Determine the interval of convergence for the power series of the derivative

The convergence of the power series for the derivative depends on the geometric series ratio \(|-\frac{x}{2}| < 1\). Solving this inequality for \(x\) yields the interval of convergence: $$|-x/2|<1 \Rightarrow -2 < x < 2$$ Hence, the interval of convergence for the power series of the derivative is \((-2, 2)\).

Key concepts

Power Series

A power series is a series of terms in the form \( a_n x^n \), where each term consists of a coefficient \( a_n \) and a variable \( x \) raised to a power \( n \), starting from zero and going to infinity. It's written as:\[S(x) = a_0 + a_1x + a_2x^2 + a_3x^3 + \cdots = \sum_{n=0}^{\infty} a_nx^n\] Power series are incredibly useful in calculus because they allow us to express complex functions in a simpler form that's easier to work with. To find a power series representation of a function, you start by calculating its derivatives at a given point and substituting these into the power series formula. In the given exercise, we found the Taylor series of \(f(x) = \sqrt{1+x}\), a specific type of power series, about "0" (also known as a Maclaurin series).
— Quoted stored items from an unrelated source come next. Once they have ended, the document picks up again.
-- ==== Sys2Proof/Machine/Zones.lean ====
section
/-! DEFINITION. The zone stages' steps (chapter 6): ZONE_SET, IDLE_TIMER_EXPIRY, ZONE_FADE_END, BIAS_READY and
BIAS_OFF; and one frame of a stage. -/

namespace Sys2Proof.Machine

/-! ### One frame of a stage -/

/-- One frame of the bias ramp (R123). -/
def Stage.rampFrame (g : Stage) : Stage :=
  match g.bias with
  | .off => g
  | .rampUp => { g with level := min 1024 (g.level + 1) }
  | .ready => g
  | .rampDown => { g with level := g.level - 1 }

/-- The audio term of a sample at a volume, each division truncated toward zero (R127). -/
def audioTerm (sample : Int) (volume : Nat) : Int := ((sample * volume).tdiv 128).tdiv 16

/-- The DAC code of a bias level and an audio term (R129). -/
def dacCode (level : Nat) (audio : Int) : Nat := (clampInt 0 4095 (2 * (level : Int) + audio)).toNat

/-- One frame of a stage: the ramp moves, the audio sample is the owner's, or that of the zone fade, or 0 (R127), the
fade's position rises to at most 256 (R132), and the DAC is driven (R129). `owned` is the sample of the owner's
engine, where the zone has an owner. -/
def Stage.frame (g : Stage) (owned : Option Int) : Stage :=
  let r := g.rampFrame
  match owned with
  | some x => { r with lastSample := x, dac := dacCode r.level (audioTerm x r.volumeCurrent) }
  | none =>
    match r.fade with
    | some f =>
      { r with fade := some { f with position := min 256 (f.position + 1) }
               dac := dacCode r.level
                 (audioTerm (if f.position < 256 then faded f.held f.position else 0) r.volumeCurrent) }
    | none => { r with dac := dacCode r.level 0 }

/-- The volume current moves one step toward the target (R128). -/
def Stage.slew (g : Stage) : Stage :=
  if g.volumeCurrent < g.volumeTarget then { g with volumeCurrent := g.volumeCurrent + 1 }
  else if g.volumeTarget < g.volumeCurrent then { g with volumeCurrent := g.volumeCurrent - 1 }
  else g

/-- A running idle timer falls by 1 at a tick (R125). -/
def Stage.tick (g : Stage) : Stage := { g with idleTimer := g.idleTimer.map fun n => n - 1 }

/-! ### ZONE_SET -/

/-- Step 1 of R136: the volume target. -/
def State.setVolume (s : State) (z : Zone) (volume : Nat) : State :=
  s.setStage z { s.stages[z] with volumeTarget := volume }

/-- Step 2 of R136: a new idle hold restarts the timer of an idle zone. -/
def State.setIdleHold (s : State) (z : Zone) (hold : Nat) : State :=
  if s.stages[z].idleHold = hold then s
  else (s.setStage z { s.stages[z] with idleHold := hold }).settleIdle z

/-- An owner loses zone z by a disable (R52, R53): the zone leaves its effective zones; with no zone left a PLAYING
announcement ends at once by its policy, and a STOPPING one's fade is treated as ended. -/
def State.ownerLosesZone (s : State) (i : SlotId) (z : Zone) : State :=
  let t := (s.setZone z { s.zones[z] with owner := none }).setSlot i
    { s.slots[i] with effZones := s.slots[i].effZones &&& ~~~ zoneBit z }
  if t.slots[i].effZones ≠ 0#4 then t
  else
    match t.slots[i].state with
    | .playing =>
      match t.slots[i].policy with
      | .discard => (t.giveUp i).freeSlot i .zoneLost
      | .restart => (t.giveUp i).requeue i .restart 0xFF#8
      | .resume => (t.giveUp i).requeue i .resume 0xFF#8
    | .stopping => t.endFade i
    | .free => t
    | .building => t
    | .queued => t
    | .granted => t

/-- The scheduler's part of a disable of zone z: first its claimant, then its owner (R52). -/
def State.disableInScheduler (s : State) (z : Zone) : State :=
  let t := match s.zones[z].claimant with
    | some h => s.claimLoss (handleSlot h)
    | none => s
  match t.zones[z].owner with
  | some h => t.ownerLosesZone (handleSlot h) z
  | none => t

/-- The stage's part of a disable, told with the owner already removed (R131): a zone fade where the zone had an owner;
a fade already present goes on; otherwise the bias ramps down at once. -/
def Stage.disabled (g : Stage) (hadOwner : Bool) : Stage :=
  if hadOwner then g.startFade .disable
  else if g.fade.isSome then g
  else g.rampDownNow

/-- A ZONE_SET disables zone z (R52, R131). -/
def State.disableZone (s : State) (z : Zone) : State :=
  let hadOwner := s.zones[z].owner.isSome
  let recorded := s.setStage z { s.stages[z] with enabled := false }
  let scheduled := recorded.disableInScheduler z
  (scheduled.setStage z (scheduled.stages[z].disabled hadOwner)).requestPass

/-- A ZONE_SET enables zone z (R51, R134): a pass is requested and the bias machine is not moved. -/
def State.enableZone (s : State) (z : Zone) : State :=
  (s.setStage z { s.stages[z] with enabled := true }).requestPass

/-- Step 3 of R136: the enable. -/
def State.setEnable (s : State) (z : Zone) (enable : Bool) : State :=
  if s.stages[z].enabled = enable then s else if enable then s.enableZone z else s.disableZone z

/-- ZONE_SET at the zone stage (R135, R136). -/
def zoneSetBody : Body := fun p s =>
  if h : p[0].toNat < 4 then
    if 1 < p[1].toNat ∨ 128 < p[2].toNat then (s, some (Reply.plain .badParam))
    else
      let z : Zone := ⟨p[0].toNat, h⟩
      let t := ((s.setVolume z p[2].toNat).setIdleHold z p[3].toNat).setEnable z (p[1] == 1#8)
      (t, some ⟨.ok, ⟨biasCode t.stages[z].bias, byteOf t.stages[z].volumeCurrent,
        byteOf (bitOf t.zones[z].owner.isSome), byteOf (bitOf t.zones[z].claimant.isSome)⟩⟩)
  else (s, some (Reply.plain .badParam))

/-! ### Expiry, fade end, bias -/

/-- A running idle timer that has reached 0 expires (R125). -/
def State.takeIdleExpiry (s : State) (z : Zone) : State :=
  if s.stages[z].idleTimer = some 0 then
    s.setStage z { s.stages[z] with idleTimer := none, bias := .rampDown }
  else s

/-- What the stage does at the end of a zone fade with no claimant (R133). -/
def State.afterZoneFade (s : State) (z : Zone) (cause : FadeCause) : State :=
  match s.stages[z].enabled, cause with
  | true, .disable => s.settleIdle z
  | true, .softReset => s.setStage z s.stages[z].rampDownNow
  | false, _ => s.setStage z s.stages[z].rampDownNow

/-- A zone fade whose position has reached 256 ends (R133). -/
def State.takeZoneFadeEnd (s : State) (z : Zone) : State :=
  match s.stages[z].fade with
  | none => s
  | some f =>
    if f.position < 256 then s
    else
      let t := s.setStage z { s.stages[z] with fade := none }
      if t.zones[z].claimant.isSome then t.startCheckZone z else t.afterZoneFade z f.cause

/-- A ramp up that has reached level 1024 ends READY (R123, R125, R137). -/
def State.takeBiasReady (s : State) (z : Zone) : State :=
  if s.stages[z].bias = .rampUp ∧ 1024 ≤ s.stages[z].level then
    let t := (s.setStage z { s.stages[z] with bias := .ready }).offer (EventRecord.zone z .ready)
    if t.zones[z].claimant.isSome then t.startCheckZone z else t.settleIdle z
  else s

/-- A ramp down that has reached level 0 ends OFF (R123, R137). -/
def State.takeBiasOff (s : State) (z : Zone) : State :=
  if s.stages[z].bias = .rampDown ∧ s.stages[z].level = 0 then
    (s.setStage z { s.stages[z] with bias := .off }).offer (EventRecord.zone z .off)
  else s

/-! ### The rows -/

/-- ZONE_SET (R135, R136, R176). -/
def execZoneSet (s : State) : Host.Outcome State Fault Refusal := .next (s.hostCommand 0x20#8 zoneSetBody)

/-- IDLE_TIMER_EXPIRY (R125). -/
def execIdleTimerExpiry (z : Zone) (s : State) : Host.Outcome State Fault Refusal :=
  .next (s.whenRunning fun t => t.takeIdleExpiry z)

/-- ZONE_FADE_END (R133). -/
def execZoneFadeEnd (z : Zone) (s : State) : Host.Outcome State Fault Refusal :=
  .next (s.whenRunning fun t => t.takeZoneFadeEnd z)

/-- BIAS_READY (R123). -/
def execBiasReady (z : Zone) (s : State) : Host.Outcome State Fault Refusal :=
  .next (s.whenRunning fun t => t.takeBiasReady z)

/-- BIAS_OFF (R123). -/
def execBiasOff (z : Zone) (s : State) : Host.Outcome State Fault Refusal :=
  .next (s.whenRunning fun t => t.takeBiasOff z)

end Sys2Proof.Machine
end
This process involves finding successive derivatives of the original function evaluated at zero, thus obtaining the coefficients \( a_n \). Simplifying and summing these terms provides the power series for further analysis or manipulation.

Interval of Convergence

The interval of convergence is the range of \( x \) values for which the power series converges or is valid. For a power series \( \sum_{n=0}^\infty a_n (x - c)^n \), this interval determines where the series represents a real number. To find this interval, you typically investigate the series' behavior using the ratio test or other methods to determine where the series sums to a finite value. In the context of the exercise, once we differentiate the Taylor series, we identify it as a geometric series with a ratio of \(-\frac{x}{2}\). Therefore, we calculate the interval of convergence using the condition for a geometric series to converge, \(|r| < 1\). This gives us \(|-\frac{x}{2}| < 1\), leading to the interval \(-2 < x < 2\). This means that within this interval, the differentiated series accurately represents the function.

Geometric Series

A geometric series is a series where each term after the first is found by multiplying the previous one by a fixed, non-zero number called the common ratio. The simplest form of a geometric series is:\[S = a + ar + ar^2 + ar^3 + \cdots = \sum_{n=0}^{\infty} ar^n\] This series converges when the absolute value of the common ratio \( |r| \) is less than 1, and its sum can be calculated using the formula:\[\text{Sum} = \frac{a}{1 - r}\] In our exercise, by differentiating the Taylor series of \(\sqrt{1+x}\), we resulted in a geometric series with an initial term of "1" and a common ratio of \(-\frac{x}{2}\). Identifying this power series as a geometric series allows us to utilize the convergence criteria and sum formula to find the corresponding function, which turned out to be \(f'(x) = \frac{1}{1 + \frac{x}{2}}\). Understanding geometric series is vital as it provides a straightforward approach to sum these series provided the interval of convergence is adhered to.